What you have to do
What the task needs is every record repeated exactly, nothing more.

(Stored items)
-- ==== Sys2Proof/Word.lean ====
section
/-! DEFINITION. The word types of the SQ64: halfwords, 32-bit values, pattern-memory addresses, and the indexes of
ports, trigger lines and segment entries (00_scope.md, Conventions). -/

namespace Sys2Proof

/-- A halfword: the unit of every register, pattern-memory address and length (Table 0-2). -/
abbrev HW := BitVec 16

/-- The value of a 32-bit register pair (10.2). -/
abbrev Word := BitVec 32

/-- A pattern-memory address: a 25-bit halfword address (R159). -/
abbrev Addr := BitVec 25

/-- Ports A, B, C, D are 0, 1, 2, 3, as MPORT and the port flags number them (Table 12-8, 12.2). -/
abbrev Port := Fin 4

/-- Trigger lines TRG0 to TRG3. -/
abbrev Line := Fin 4

/-- The index of a segment entry, 0 to 63 (R33). -/
abbrev SegIdx := Fin 64

end Sys2Proof
end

Response to the exercise
-- ==== Sys2Proof/Word.lean ====
section
/-! DEFINITION. The word types of the SQ64: halfwords, 32-bit values, pattern-memory addresses, and the indexes of
ports, trigger lines and segment entries (00_scope.md, Conventions). -/

namespace Sys2Proof

/-- A halfword: the unit of every register, pattern-memory address and length (Table 0-2). -/
abbrev HW := BitVec 16

/-- The value of a 32-bit register pair (10.2). -/
abbrev Word := BitVec 32

/-- A pattern-memory address: a 25-bit halfword address (R159). -/
abbrev Addr := BitVec 25

/-- Ports A, B, C, D are 0, 1, 2, 3, as MPORT and the port flags number them (Table 12-8, 12.2). -/
abbrev Port := Fin 4

/-- Trigger lines TRG0 to TRG3. -/
abbrev Line := Fin 4

/-- The index of a segment entry, 0 to 63 (R33). -/
abbrev SegIdx := Fin 64

end Sys2Proof
end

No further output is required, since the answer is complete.